-- ==== Sys2Proof/Machine/Dispatch.lean ====
section
/-!
DEFINITION. The meaning of every command: one arm per constructor of `Instr`, one direct call of a meaning each.
-/

namespace Sys2Proof.Machine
•••••
▸ **What you need to do**: I'd like the records returned exactly as they were written, please.

▸ **Worked solution**:
-- ==== Sys2Proof/Machine/Dispatch.lean ====
section
/-!
DEFINITION. The meaning of every command: one arm per constructor of `Instr`, one direct call of a meaning each.
-/

namespace Sys2Proof.Machine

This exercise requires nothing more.